> [What needs to be done]
Reproduce word for word the lines between those holding "some (ackOf v)" and "abbrev Wires := LineState × LineState", inclusive, and nothing else from the data below.

____ Information provided

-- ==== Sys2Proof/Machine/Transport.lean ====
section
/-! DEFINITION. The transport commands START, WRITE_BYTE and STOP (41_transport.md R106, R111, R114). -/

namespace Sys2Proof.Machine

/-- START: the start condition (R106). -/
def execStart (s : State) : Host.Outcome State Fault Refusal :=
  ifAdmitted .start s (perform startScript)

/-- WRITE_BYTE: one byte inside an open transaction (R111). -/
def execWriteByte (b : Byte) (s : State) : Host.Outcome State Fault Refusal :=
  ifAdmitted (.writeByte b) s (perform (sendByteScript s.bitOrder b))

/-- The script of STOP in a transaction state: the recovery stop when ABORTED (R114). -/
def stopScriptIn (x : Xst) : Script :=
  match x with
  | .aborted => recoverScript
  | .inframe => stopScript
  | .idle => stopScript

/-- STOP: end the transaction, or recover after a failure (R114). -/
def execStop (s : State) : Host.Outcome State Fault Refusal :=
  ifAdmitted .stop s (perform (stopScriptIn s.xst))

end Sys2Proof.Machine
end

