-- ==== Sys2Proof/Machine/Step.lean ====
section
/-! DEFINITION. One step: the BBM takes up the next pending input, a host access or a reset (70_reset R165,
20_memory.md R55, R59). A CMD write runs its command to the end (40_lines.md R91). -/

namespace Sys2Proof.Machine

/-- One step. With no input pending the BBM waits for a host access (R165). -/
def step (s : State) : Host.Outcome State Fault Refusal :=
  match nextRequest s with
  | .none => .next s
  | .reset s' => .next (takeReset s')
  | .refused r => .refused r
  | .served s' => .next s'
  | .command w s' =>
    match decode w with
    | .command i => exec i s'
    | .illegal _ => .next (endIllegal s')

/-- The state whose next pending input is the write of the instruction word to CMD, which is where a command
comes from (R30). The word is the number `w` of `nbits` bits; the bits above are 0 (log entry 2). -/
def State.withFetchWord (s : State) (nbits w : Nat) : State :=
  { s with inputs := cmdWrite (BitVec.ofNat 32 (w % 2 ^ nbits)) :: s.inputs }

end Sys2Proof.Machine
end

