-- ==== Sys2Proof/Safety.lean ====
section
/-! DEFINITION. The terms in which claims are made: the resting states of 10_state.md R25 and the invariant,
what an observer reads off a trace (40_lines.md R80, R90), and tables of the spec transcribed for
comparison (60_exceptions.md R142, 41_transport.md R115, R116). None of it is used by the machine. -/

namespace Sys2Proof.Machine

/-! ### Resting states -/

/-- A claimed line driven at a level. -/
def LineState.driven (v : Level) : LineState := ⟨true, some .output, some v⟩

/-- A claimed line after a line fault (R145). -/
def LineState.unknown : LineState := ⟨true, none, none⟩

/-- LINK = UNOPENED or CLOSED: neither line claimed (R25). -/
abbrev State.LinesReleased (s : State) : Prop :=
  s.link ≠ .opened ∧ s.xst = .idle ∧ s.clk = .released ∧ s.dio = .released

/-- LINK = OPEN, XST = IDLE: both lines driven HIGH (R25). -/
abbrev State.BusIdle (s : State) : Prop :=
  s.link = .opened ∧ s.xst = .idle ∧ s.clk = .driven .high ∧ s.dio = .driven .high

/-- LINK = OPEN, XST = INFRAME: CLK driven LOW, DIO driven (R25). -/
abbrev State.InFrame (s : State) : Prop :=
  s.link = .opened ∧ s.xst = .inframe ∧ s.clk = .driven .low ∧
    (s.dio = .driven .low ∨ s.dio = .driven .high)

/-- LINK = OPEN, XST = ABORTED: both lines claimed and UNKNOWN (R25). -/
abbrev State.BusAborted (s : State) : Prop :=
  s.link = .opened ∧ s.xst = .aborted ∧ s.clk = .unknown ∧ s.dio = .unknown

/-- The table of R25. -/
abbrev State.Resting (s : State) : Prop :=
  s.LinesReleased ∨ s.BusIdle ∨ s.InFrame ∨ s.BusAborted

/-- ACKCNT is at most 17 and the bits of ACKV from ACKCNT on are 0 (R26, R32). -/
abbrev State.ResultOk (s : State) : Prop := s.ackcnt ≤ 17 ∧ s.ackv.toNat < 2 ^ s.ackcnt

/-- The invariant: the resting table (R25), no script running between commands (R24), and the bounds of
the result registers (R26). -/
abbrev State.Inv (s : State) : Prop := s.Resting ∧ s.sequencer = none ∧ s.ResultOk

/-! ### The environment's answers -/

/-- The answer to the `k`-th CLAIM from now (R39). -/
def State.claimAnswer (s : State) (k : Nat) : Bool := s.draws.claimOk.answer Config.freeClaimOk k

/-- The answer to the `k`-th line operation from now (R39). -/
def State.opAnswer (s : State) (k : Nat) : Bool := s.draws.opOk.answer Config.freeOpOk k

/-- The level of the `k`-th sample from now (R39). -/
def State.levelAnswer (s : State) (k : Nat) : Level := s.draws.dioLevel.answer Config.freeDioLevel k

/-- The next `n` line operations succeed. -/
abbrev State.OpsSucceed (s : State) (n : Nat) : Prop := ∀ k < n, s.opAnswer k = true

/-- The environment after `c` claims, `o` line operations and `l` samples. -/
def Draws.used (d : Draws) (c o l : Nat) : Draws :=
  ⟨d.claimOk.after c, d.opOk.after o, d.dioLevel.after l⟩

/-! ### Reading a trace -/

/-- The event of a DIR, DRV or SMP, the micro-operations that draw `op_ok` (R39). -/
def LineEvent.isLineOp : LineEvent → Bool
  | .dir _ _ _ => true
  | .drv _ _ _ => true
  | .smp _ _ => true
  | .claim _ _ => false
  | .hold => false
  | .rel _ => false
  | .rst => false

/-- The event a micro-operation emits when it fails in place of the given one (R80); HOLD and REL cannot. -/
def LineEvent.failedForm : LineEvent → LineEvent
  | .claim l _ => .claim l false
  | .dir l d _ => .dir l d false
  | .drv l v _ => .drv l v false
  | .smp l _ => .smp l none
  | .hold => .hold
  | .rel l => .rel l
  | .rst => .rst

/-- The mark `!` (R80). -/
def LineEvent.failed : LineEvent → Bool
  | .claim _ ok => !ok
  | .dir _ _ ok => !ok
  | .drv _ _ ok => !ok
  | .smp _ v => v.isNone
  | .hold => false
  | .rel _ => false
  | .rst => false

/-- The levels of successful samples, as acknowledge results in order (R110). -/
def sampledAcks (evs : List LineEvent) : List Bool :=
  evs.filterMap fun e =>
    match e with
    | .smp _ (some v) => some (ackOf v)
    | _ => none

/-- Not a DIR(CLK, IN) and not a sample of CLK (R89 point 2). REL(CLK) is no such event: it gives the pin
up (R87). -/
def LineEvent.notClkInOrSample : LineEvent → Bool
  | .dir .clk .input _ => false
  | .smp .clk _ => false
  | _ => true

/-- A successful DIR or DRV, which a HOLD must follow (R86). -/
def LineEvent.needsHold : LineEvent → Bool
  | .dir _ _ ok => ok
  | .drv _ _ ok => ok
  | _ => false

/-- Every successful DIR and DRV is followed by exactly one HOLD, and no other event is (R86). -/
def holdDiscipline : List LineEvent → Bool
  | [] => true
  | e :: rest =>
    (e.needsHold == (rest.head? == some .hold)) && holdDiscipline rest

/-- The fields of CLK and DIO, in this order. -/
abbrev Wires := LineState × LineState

________
____ Information provided

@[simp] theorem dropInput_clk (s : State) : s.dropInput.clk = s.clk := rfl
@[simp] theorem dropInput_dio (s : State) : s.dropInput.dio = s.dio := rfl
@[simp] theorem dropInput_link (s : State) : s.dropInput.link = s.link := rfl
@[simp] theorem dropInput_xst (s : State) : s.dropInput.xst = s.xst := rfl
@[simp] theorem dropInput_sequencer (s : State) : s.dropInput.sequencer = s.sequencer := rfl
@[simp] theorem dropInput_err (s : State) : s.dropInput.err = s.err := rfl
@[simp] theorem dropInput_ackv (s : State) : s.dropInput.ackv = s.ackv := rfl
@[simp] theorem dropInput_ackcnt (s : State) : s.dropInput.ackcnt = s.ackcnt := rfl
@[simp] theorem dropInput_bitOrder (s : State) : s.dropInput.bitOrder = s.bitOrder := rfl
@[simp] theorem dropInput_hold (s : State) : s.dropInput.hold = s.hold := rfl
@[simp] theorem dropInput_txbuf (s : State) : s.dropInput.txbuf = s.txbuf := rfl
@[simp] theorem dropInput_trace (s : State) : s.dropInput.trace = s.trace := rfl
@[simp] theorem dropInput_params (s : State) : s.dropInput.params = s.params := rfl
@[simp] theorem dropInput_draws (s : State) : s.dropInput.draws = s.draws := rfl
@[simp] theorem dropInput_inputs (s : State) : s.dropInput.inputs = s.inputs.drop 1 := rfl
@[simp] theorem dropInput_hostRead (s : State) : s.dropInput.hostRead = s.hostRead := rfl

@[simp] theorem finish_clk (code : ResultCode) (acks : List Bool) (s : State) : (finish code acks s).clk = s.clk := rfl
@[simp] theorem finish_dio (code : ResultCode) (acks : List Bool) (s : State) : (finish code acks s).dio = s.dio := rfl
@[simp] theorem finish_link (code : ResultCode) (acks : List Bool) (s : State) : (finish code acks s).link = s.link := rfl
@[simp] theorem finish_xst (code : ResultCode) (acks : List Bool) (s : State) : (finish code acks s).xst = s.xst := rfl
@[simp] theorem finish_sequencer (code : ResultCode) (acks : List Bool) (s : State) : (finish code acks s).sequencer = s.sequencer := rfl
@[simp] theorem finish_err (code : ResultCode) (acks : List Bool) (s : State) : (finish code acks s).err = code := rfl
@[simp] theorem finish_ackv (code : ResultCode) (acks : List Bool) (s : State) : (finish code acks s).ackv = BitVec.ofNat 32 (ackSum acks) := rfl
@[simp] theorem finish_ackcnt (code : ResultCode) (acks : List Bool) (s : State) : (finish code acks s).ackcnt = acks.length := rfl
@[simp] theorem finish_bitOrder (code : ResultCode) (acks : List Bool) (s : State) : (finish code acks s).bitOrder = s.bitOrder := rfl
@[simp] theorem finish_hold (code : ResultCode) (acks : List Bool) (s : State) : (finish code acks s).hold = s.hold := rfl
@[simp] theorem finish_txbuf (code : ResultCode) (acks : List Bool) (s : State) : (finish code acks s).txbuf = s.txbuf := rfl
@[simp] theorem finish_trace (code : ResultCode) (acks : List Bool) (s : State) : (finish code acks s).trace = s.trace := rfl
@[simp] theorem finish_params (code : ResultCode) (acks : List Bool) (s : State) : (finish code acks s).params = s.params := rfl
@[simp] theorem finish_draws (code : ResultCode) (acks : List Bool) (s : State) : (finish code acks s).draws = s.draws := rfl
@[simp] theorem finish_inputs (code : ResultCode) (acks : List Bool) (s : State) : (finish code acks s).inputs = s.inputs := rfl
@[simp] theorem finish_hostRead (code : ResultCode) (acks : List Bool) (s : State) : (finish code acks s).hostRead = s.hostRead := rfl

________

> [Response below]
    | .smp _ (some v) => some (ackOf v)
    | _ => none

/-- Not a DIR(CLK, IN) and not a sample of CLK (R89 point 2). REL(CLK) is no such event: it gives the pin
up (R87). -/
def LineEvent.notClkInOrSample : LineEvent → Bool
  | .dir .clk .input _ => false
  | .smp .clk _ => false
  | _ => true

/-- A successful DIR or DRV, which a HOLD must follow (R86). -/
def LineEvent.needsHold : LineEvent → Bool
  | .dir _ _ ok => ok
  | .drv _ _ ok => ok
  | _ => false

/-- Every successful DIR and DRV is followed by exactly one HOLD, and no other event is (R86). -/
def holdDiscipline : List LineEvent → Bool
  | [] => true
  | e :: rest =>
    (e.needsHold == (rest.head? == some .hold)) && holdDiscipline rest

/-- The fields of CLK and DIO, in this order. -/
abbrev Wires := LineState × LineState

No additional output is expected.